For the past two days the volcanic activity in the north had become more intense. Once the night before they had all been awakened by a display—luckily miles away—during •which half a mountain must have blown skyward. Twice torrents of rain had hit, but it was warm rain and the sultriness of the air made conditions now almost tropical. He would be very glad when that fretwork of bars was in place and they could leave this muggy hotbox.
“See anything?” Ross Murdock tossed aside the hide blanket he had pulled about head and shoulders and coughed raspingly as one of the sulphur-tinged breezes curled about them. “Migration—I think,” Travis qualified his report. “The big bison herd is already well south and the hunters are following it.”
“Don’t like the fireworks, I suppose.” Ross nodded to the north. “And I don’t blame them. There’s a forest burning up there today.”
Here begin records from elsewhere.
-- ==== Sys2Proof/Decode.lean ====
section
/-! DEFINITION. The decoder, total on every word and on every byte string (30_encoding.md R112), and the encoder. -/

namespace Sys2Proof

/-- Why a command word does not decode (30_encoding.md R112). Both are the spec's ILLEGAL (46_commands.md R262). -/
inductive DecodeReject where
  /-- RSV, bits 31:4, is not 0. -/
  | reservedBits
  /-- OP is one of the reserved numbers 0x6 to 0xF. -/
  | reservedOp
  /-- Not exactly four bytes: a command word is exactly 32 bits (30_encoding.md R114). -/
  | wrongLength
  deriving DecidableEq, Repr

/-- The command with number `op` (30_encoding.md R111). -/
def decodeOp (op : Nat) : Except DecodeReject Instr :=
  match op with
  | 0 => .ok .nop
  | 1 => .ok .keysched
  | 2 => .ok .encBlock
  | 3 => .ok .decBlock
  | 4 => .ok .encrypt
  | 5 => .ok .decrypt
  | _ => .error .reservedOp

/-- Decode of a 32-bit command word: "every 32-bit word is either one of the six commands or illegal" (30_encoding.md R112). -/
def decode (w : Word) : Except DecodeReject Instr :=
  if w.extractLsb' 4 28 ≠ 0 then .error .reservedBits
  else decodeOp (w.extractLsb' 0 4).toNat

/-- Decode of bytes as the bus carries them: four bytes, the byte at the lowest offset in bits 7:0 (20_memory.md R73). -/
def decodeBytes (bs : List Byte) : Except DecodeReject Instr :=
  match bs with
  | [b0, b1, b2, b3] =>
    decode (b3.setWidth 32 <<< 24 ||| b2.setWidth 32 <<< 16 ||| b1.setWidth 32 <<< 8 ||| b0.setWidth 32)
  | _ => .error .wrongLength

/-- A word laid out as bytes, the least significant first (20_memory.md R73). -/
def wordBytes (w : Word) : List Byte :=
  [w.extractLsb' 0 8, w.extractLsb' 8 8, w.extractLsb' 16 8, w.extractLsb' 24 8]

/-- The command that the decoder reads from a row of `nbits` bits whose bits are `w`, the bits above `nbits` being 0.
A row longer than a command word is none. -/
def decodeTableWord (nbits w : Nat) : Option Instr :=
  if 32 < nbits then none
  else (decodeBytes (wordBytes (BitVec.ofNat 32 (w % 2 ^ nbits)))).toOption

/-- The command number of a command (30_encoding.md R111). -/
def opNumber : Instr → BitVec 4
  | .nop => 0x0
  | .keysched => 0x1
  | .encBlock => 0x2
  | .decBlock => 0x3
  | .encrypt => 0x4
  | .decrypt => 0x5

/-- The word of a command: OP in bits 3:0 and RSV = 0 (30_encoding.md R110, R111). -/
def encode (i : Instr) : Word := (opNumber i).setWidth 32

/-- The mnemonic of a command (30_encoding.md R111). -/
def mnemonic : Instr → String
  | .nop => "NOP"
  | .keysched => "KEYSCHED"
  | .encBlock => "ENC_BLOCK"
  | .decBlock => "DEC_BLOCK"
  | .encrypt => "ENCRYPT"
  | .decrypt => "DECRYPT"

/-- One hexadecimal digit in capitals. -/
def hexDigit (d : Nat) : Char :=
  if d < 10 then Char.ofNat (48 + d) else Char.ofNat (55 + d)

/-- The eight hexadecimal digits of a word, most significant first. -/
def hexWord (w : Word) : List Char :=
  (List.range 8).map fun k => hexDigit (w.extractLsb' (4 * (7 - k)) 4).toNat

/-- What a disassembler prints for a command word (30_encoding.md R118). -/
def disassemble (w : Word) : String :=
  match decode w with
  | .ok i => mnemonic i
  | .error _ => ".word 0x" ++ String.ofList (hexWord w) ++ " ; illegal"

end Sys2Proof
end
“Seen anything more of the mammoths?” “Not around here, I was northeast anyway.” “How long before they’ll be through down there?” Travis went to look down at the ship. There was a murky haze gathering about the valley and it was spoiling the clearness of view. But men were still aloft on the scaffolding of rods-hurrying to the final capping of the skeleton enclosure about the sphere.
“Ask one of the brains. The other crew—the medics-finished their poking this afternoon. They went through transfer an hour ago. I’d say tomorrow they’ll be ready to throw the switch on that gadget. About time. I have a feeling about this place. . . .”
“Maybe rightly.” Ashe loomed out of the growing murk. “There’s trouble popping to the north.” He coughed, and Travis suddenly noted that the mat of wig was missing from the older man’s head. He saw that there was a long red mark which could only mark a burn down Ashe’s shoulder, crossing the white seam of an earlier scar. Ross, seeing it too, jumped to his feet and turned Ashe toward the light of the fire to inspect that burn closer.
“What did you do—try to play boy on the burning deck?” His voice held an undernote of concern.
“I miscalculated how fast a stand of green timber can burn —when conditions are right. The top of a mountain did blow off last night, and that may have an encore soon. We’re moving down nearer to the transfer. And we may have visitors—“
“Hunters? I saw them moving south—“
But Ashe was shaking his head in answer to Travis.
“No, but we may have been too clever about rigging that sonic screen. Those mammoths have been holed up in a small sub-valley to the north. If the hell I’m expecting now breaks loose, sonics won’t hold them back, but breaking through such a barrier will make them really wild. They might just charge straight down through here. Kelgarries will have to try his big transfer and quick if that happens.”